SRG's client is looking for an experienced Qualified Person (QP) to join them on a permanent basis during an exciting period of business expansion.

This role offers a fantastic opportunity for an experienced QP to secure a permanent position with excellent salary and benefits.

Hybrid working options are available.

1. Undertake the duties of a Qualified Person as defined in relevant regulatory directives.
2. Responsible for the Batch Certification and Release of drug products in accordance with EU Directives and GMP requirements.
3. Ensure products are manufactured and tested following Good Manufacturing Practice (cGMP).
4. Verify that manufactured products comply with regulatory requirements.
5. Collaborate with the Quality Director and site management to ensure GMP compliance, adhering to legislation, company policies, and manufacturing authorizations.
6. Review and implement Quality Management Systems in line with current GMP and regulatory updates, maintaining product quality and release standards.
7. Act as a Subject Matter Expert (SME) to support site compliance with Quality Management Systems, including internal audits and regulatory inspections.
8. Perform external audits and support the company's self-inspection schedule, staying updated with current guidelines and regulatory developments for ongoing professional growth.

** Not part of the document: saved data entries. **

-- ==== Sys2Proof/Tests/Slice0.lean ====
section
/-! SUPPORT. The model's own tests: well-formedness, decoding from words written out by hand, one
step of each command against the values of 95_test_vectors.md, and a witness for the hypotheses of
each statement. -/

namespace Sys2Proof.Tests

open Sys2Proof Sys2Proof.Machine

/-! ### Helpers -/

/-- The reset state with a record buffer of zeros. -/
def base : State := State.resetWith Config.recommended (Vector.replicate 42 0#8)

/-- Record S1 (95_test_vectors.md section 0). -/
def recordS1 : Vector Byte 42 := #v[
  0xE8#8, 0x03#8, 0x00#8, 0x2E#8, 0x7B#8, 0xF3#8, 0x62#8, 0x54#8, 0x44#8, 0xCD#8, 0x7C#8,
  0xD0#8, 0x70#8, 0xFD#8, 0x07#8, 0x64#8, 0x00#8, 0x38#8, 0xFF#8, 0x2C#8, 0x01#8, 0x00#8,
  0x00#8, 0xFF#8, 0xFF#8, 0x00#8, 0x40#8, 0x00#8, 0x80#8, 0xFF#8, 0x7F#8, 0x05#8, 0x00#8,
  0x81#8, 0x01#8, 0x00#8, 0x02#8, 0x00#8, 0xFF#8, 0xFF#8, 0xE8#8, 0x03#8]

/-- S1 decoded (95_test_vectors.md section 0). -/
def packetS1 : Vector Word 20 := #v[
  0x000003E8#32, 0xFFFFFB2E#32, 0x00018BCD#32, 0x1F335115#32, 0x07FD70D0#32, 0#32,
  0x00000064#32, 0xFFFFFF38#32, 0x0000012C#32, 0#32, 0xFFFFFFFF#32, 0x00004000#32,
  0xFFFF8000#32, 0x00007FFF#32, 5#32, 0x81#32, 1#32, 2#32, 0x0000FFFF#32, 0x000003E8#32]

/-- S1 loaded. -/
def loaded : State := { base with rbuf := recordS1, rlen := 42#8 }

/-- A pass has begun and S1 is loaded. -/
def inPass : State := { loaded with passActive := true }

/-- A packet with time 100 is held, unpushed, second of its pass, after one with time 16777200. -/
def backward : State :=
  { base with
    pkt := decodedFields ((Vector.replicate 42 0#8).set 0 100#8), pktValid := true
    passActive := true, prevValid := true, prevTime := 16777200#24, seqIdx := 1#32
    accCount := 1#32, verdict := .accept, ctrl := 0x01#5 }

/-- The bytes B4 5A C3 under a fresh cursor (95_test_vectors.md V-CR). -/
def threeBytes : State :=
  { base with
    rbuf := ((Vector.replicate 42 0#8).set 0 0xB4#8 |>.set 1 0x5A#8 |>.set 2 0xC3#8)
    rlen := 3#8, curLen := 3 }

/-- The state with these events pending. -/
def withEvents (s : State) (es : List HostEvent) : State := { s with bus := ⟨es, none⟩ }

/-- The outcome is a next state with this property. -/
def leads (o : Host.Outcome State Fault Refusal) (p : State → Bool) : Bool :=
  match o with
  | .next t => p t
  | .fault _ => false
  | .refused _ => false

/-! ### Well-formedness and encoding -/

theorem test_curRead_operand_is_a_byte : (Instr.curRead 256).wellFormed = false := by decide

theorem test_sext_operand_is_a_byte : (Instr.sext 256).wellFormed = false := by decide

theorem test_every_byte_is_an_operand :
    (Instr.curRead 255).wellFormed = true ∧ (Instr.sext 255).wellFormed = true := by decide

/-- RSV, then A, then OP of each word written out from 30_encoding.md R110 and R112. -/
theorem test_decode_nop : decode 0b00000000000000000000000000000000#32 = .ok .nop := by decide

theorem test_decode_curReset :
    decode 0b00000000000000000000000000000001#32 = .ok .curReset := by decide

theorem test_decode_curRead_24 :
    decode 0b00000000000000000001100000000010#32 = .ok (.curRead 24) := by decide

theorem test_decode_sext_14 :
    decode 0b00000000000000000000111000000011#32 = .ok (.sext 14) := by decide

theorem test_decode_decode :
    decode 0b00000000000000000000000000010000#32 = .ok .decode := by decide

theorem test_decode_decodePush :
    decode 0b00000000000000000000000000010001#32 = .ok .decodePush := by decide

theorem test_decode_filterBegin :
    decode 0b00000000000000000000000000100000#32 = .ok .filterBegin := by decide

theorem test_decode_filterPush :
    decode 0b00000000000000000000000000100001#32 = .ok .filterPush := by decide

theorem test_decode_filterEnd :
    decode 0b00000000000000000000000000100010#32 = .ok .filterEnd := by decide

theorem test_decode_softReset :
    decode 0b00000000000000000000000011111111#32 = .ok .softReset := by decide

/-- Illegal words (95_test_vectors.md V-CTL). -/
theorem test_decode_rejects :
    decode 0x00000005#32 = .error .unknownOpcode ∧
      decode 0x00010001#32 = .error .reservedNotZero ∧
      decode 0x00000110#32 = .error .operandNotAllowed ∧
      decode 0x000001FF#32 = .error .operandNotAllowed := by decide

/-- The words of program P1 (95_test_vectors.md section 3). -/
theorem test_encode :
    encode (.curRead 14) = 0x00000E02#32 ∧ encode (.curRead 33) = 0x00002102#32 ∧
      encode (.sext 14) = 0x00000E03#32 := by decide

theorem test_decodeTableWord :
    decodeTableWord 32 0x00000302 = some (.curRead 3) ∧ decodeTableWord 8 0x11 = some .decodePush ∧
      decodeTableWord 32 0x05 = none := by decide

/-- The command word placed by withFetchWord is what the next step runs. -/
theorem test_withFetchWord :
    leads (step (State.reset.withFetchWord 32 0x00000021)) (fun t => t.result == .noPass) = true :=
  by decide

/-- The record table (30_encoding.md R100): first bits and widths. -/
theorem test_layout :
    (List.range 20).map firstBit = [0, 24, 38, 58, 88, 118, 120, 136, 152, 168, 184, 200, 216, 232,
      248, 264, 272, 288, 304, 320] ∧
    (layout.toList.map (·.width)) = [24, 14, 20, 30, 30, 2, 16, 16, 16, 16, 16, 16, 16, 16, 16, 8,
      16, 16, 16, 16] := by decide

/-! ### One step of each command (values of 95_test_vectors.md) -/

theorem test_nop :
    leads (exec .nop { base with result := .outOfRange, err := 0x004#10 })
      (fun t => t.result == .ok && t.err == 0x004#10) = true := by decide

theorem test_curReset_42 :
    leads (exec .curReset { threeBytes with rlen := 42#8 })
      (fun t => t.curLen == 42 && t.curLeft == 336) = true := by decide

theorem test_curReset_43 :
    leads (exec .curReset { threeBytes with rlen := 43#8 })
      (fun t => t.result == .operandRange && t.curLen == 3 && t.err == 0x002#10) = true := by decide

theorem test_curRead_crosses_a_byte :
    leads (exec (.curRead 7) { threeBytes with curPos := 3 })
      (fun t => t.curData == 0x56#32 && t.curPos == 10) = true := by decide

theorem test_curRead_past_the_end :
    leads (exec (.curRead 15) { threeBytes with curPos := 10, curData := 9#32 })
      (fun t => t.result == .outOfRange && t.curPos == 10 && t.curData == 9#32) = true := by decide

theorem test_sext_14 :
    leads (exec (.sext 14) { base with sxIn := 0x3B2E#32 })
      (fun t => t.sxOut == 0xFFFFFB2E#32) = true := by decide

theorem test_sext_bit_above_the_width :
    leads (exec (.sext 14) { base with sxIn := 0x4000#32, sxOut := 7#32 })
      (fun t => t.result == .operandRange && t.sxOut == 7#32) = true := by decide

theorem test_decode_S1 :
    leads (exec .decode loaded) (fun t => t.pkt == packetS1 && t.readReg .status == 0x1001#32 &&
      t.curPos == 336 && t.decOk == 1#32) = true := by decide

theorem test_decode_reports_all_four_checks :
    leads (exec .decode { loaded with
        vlimPress := 0#32, vlimLat := 0#32, vlimLon := 0#32, vlimTemp := 0#32 })
      (fun t => t.readReg .status == 0x1078#32 && t.err == 0x010#10 && t.decFail == 1#32) = true :=
  by decide

/-- Program P3, its first push. -/
theorem test_decodePush_first :
    leads (exec .decodePush { inPass with ctrl := 0x11#5, maxJump := 2000#32 })
      (fun t => t.readReg .status == 0x383#32 && t.prevTime == 1000#24) = true := by decide

/-- Program P5, its second push: implausible, the verdict of the first one kept. -/
theorem test_decodePush_implausible :
    leads (exec .decodePush { inPass with
        rbuf := recordS1.set 4 0xFB#8 |>.set 5 0xFF#8 |>.set 6 0xFF#8 |>.set 7 0x57#8
        vlimPress := 0xFFFFF#32, seqIdx := 1#32, accCount := 1#32, verdict := .accept })
      (fun t => t.readReg .status == 0x288#32 && t.seqIdx == 1#32) = true := by decide

theorem test_filterBegin :
    leads (exec .filterBegin { inPass with seqIdx := 5#32, accCount := 5#32, verdict := .accept })
      (fun t => t.readReg .status == 0x1080#32 && t.seqIdx == 0#32) = true := by decide

/-- V-PIPE row 1: no wrap, a backward step. -/
theorem test_filterPush_backward :
    leads (exec .filterPush backward)
      (fun t => t.verdict == .dropTime && t.lastDelta == 0xFF000074#32 &&
        t.prevTime == 16777200#24 && t.dropTime == 1#32) = true := by decide

/-- W6 row 2: the same pair with wrap allowed. -/
theorem test_filterPush_wrap :
    leads (exec .filterPush { backward with ctrl := 0x19#5, maxJump := 2000#32 })
      (fun t => t.verdict == .accept && t.lastDelta == 116#32 && t.prevTime == 100#24) = true := by
  decide

theorem test_filterEnd :
    leads (exec .filterEnd backward)
      (fun t => t.readReg .status == 0x301#32 && t.seqIdx == 1#32) = true := by decide

theorem test_softReset :
    leads (exec .softReset { inPass with err := 0x3FF#10, ctrl := 0x1F#5 })
      (fun t => t.readReg (.rbuf 0) == 0x2E0003E8#32 && t.readReg .status == 0x1000#32 &&
        t.err == 0#10 && t.rlen == 0#8) = true := by decide

/-! ### Bus accesses (95_test_vectors.md V-CTL, V-PUSH) -/

theorem test_write_err_clears_ones :
    leads (handleEvent (wr .err 0x101#32) { base with err := 0x3FF#10 })
      (fun t => t.err == 0x2FE#10) = true := by decide

theorem test_write_locked :
    leads (handleEvent (wr .ctrl 0x1F#32) inPass)
      (fun t => t.ctrl == 0#5 && t.err == 0x100#10) = true := by decide

theorem test_unmapped_and_misaligned_reads :
    leads (handleEvent (.read 0x084#12 32) base) (fun t => t.err == 0x200#10 &&
        t.bus.response == some ⟨some 0#32, true⟩) = true ∧
      leads (handleEvent (.read 0x002#12 32) base) (fun t => t.err == 0x200#10) = true := by decide

theorem test_cam_entry_past_N_EXCL_is_unmapped :
    leads (handleEvent (.write 0x500#12 32 1#32) base) (fun t => t.err == 0x200#10) = true ∧
      leads (handleEvent (.write 0x4F0#12 32 1#32) base) (fun t => t.cam[15].ctl == 1#1) = true := by
  decide

/-! ### Host conversions (95_test_vectors.md V-HOST) -/

theorem test_drop_list :
    exclusionRanges "2,5-7".toList = [(2, 2), (5, 7)] ∧
      exclusionRanges " 3 , ,4-4".toList = [(3, 4)] ∧
      exclusionRanges "-3,1-2-3,+4,2".toList = [(2, 2)] := by decide

theorem test_drop_list_warnings :
    dropWarnings "-3,1-2-3,+4,2".toList = ["-3".toList, "1-2-3".toList, "+4".toList] := by decide

theorem test_float_bounds :
    minBoundOf (some (.finite (mkRat 119999 2))) = some 60000 ∧
      maxBoundOf (some (.finite (mkRat (-1) 2))) = some (-1) ∧
      minBoundOf (some .posInf) = some 0x7FFFFFFF ∧ minBoundOf (some .nan) = none := by decide

/-- A jump limit, two channel bounds and an exclusion set (44_filterpipeline.md R255). -/
def settings : HostSettings where
  maxJumpMs := some 1000
  allowWrap := none
  chanMin := (Vector.replicate 18 none).set 2 (some (.finite (mkRat 119999 2)))
  chanMax := (Vector.replicate 18 none).set 17 (some (.finite 5))
  dropPackets := "2,5-7".toList

/-- The CTRL word of R255, written after FILTER_END in an open pass and at once outside one
(43_batchdecoder.md R213, 70_reset_and_hazards.md R344). -/
theorem test_configure_ends_an_open_pass :
    (settings.configure inPass).map (·.take 2) = some [issue .filterEnd, wr .ctrl 0x17#32] ∧
      (settings.configure base).map (·.take 1) = some [wr .ctrl 0x17#32] := by decide

/-- Two ranges do not fit one entry: a configuration error (44_filterpipeline.md R254). -/
theorem test_configure_needs_entries :
    settings.configure { inPass with config := ⟨1, false⟩ } = none := by decide

/-! ### Witnesses: states and operands that meet the hypotheses of each statement, one for each
clause, at the boundary where clauses meet -/

/-- The registers the reset statements speak of. -/
theorem test_witness_registers_but_rbuf : ∀ w, Reg.ehi 63 ≠ .rbuf w ∧ Reg.id ≠ .rbuf w := by decide

theorem test_witness_HardwareReset :
    (withEvents inPass [.hardReset, rd .id]).bus.pending = .hardReset :: [rd .id] := rfl

theorem test_witness_DecodeUndoesEncode :
    (Instr.curRead 255).WellFormed ∧ (Instr.sext 0).WellFormed ∧ Instr.softReset.WellFormed := by
  decide

theorem test_witness_EveryCommandHasOneWord : decode 0x0000FF02#32 = .ok (.curRead 255) := by decide

/-- One illegal word for each reason, and for A ≠ 0 the two commands that allow it. -/
theorem test_witness_IllegalWords :
    decode 0x00000004#32 = .error .unknownOpcode ∧ decode 0x00010002#32 = .error .reservedNotZero ∧
      decode 0x00000101#32 = .error .operandNotAllowed ∧
      decode 0x00000102#32 = .ok (.curRead 1) ∧ decode 0x00000103#32 = .ok (.sext 1) := by decide

theorem test_witness_CurReset :
    42 < ({ loaded with rlen := 43#8 } : State).rlen.toNat ∧ loaded.rlen.toNat ≤ 42 := by decide

/-- n = 33; n = 25 with 24 bits left; n = 24 with 24 bits left. -/
theorem test_witness_CurRead :
    32 < 33 ∧ (25 ≤ 32 ∧ 8 * threeBytes.curLen.val < threeBytes.curPos.val + 25) ∧
      (24 ≤ 32 ∧ threeBytes.curPos.val + 24 ≤ 8 * threeBytes.curLen.val) := by decide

1. Eligible to undertake the duties of a Qualified Person.
2. A relevant degree in Chemistry, Pharmacy, Biological Science, or related fields.
3. Experience with regulatory agencies such as FDA, MHRA, EMA.
4. Prior experience in a pharmaceutical manufacturing environment.
5. Experience with both commercial and Investigational Medicinal Products (IMP).
6. Experience in sterile products, biologics, especially with advanced therapeutics and licensing for these products.
7. Willingness and ability to travel for audits (occasional).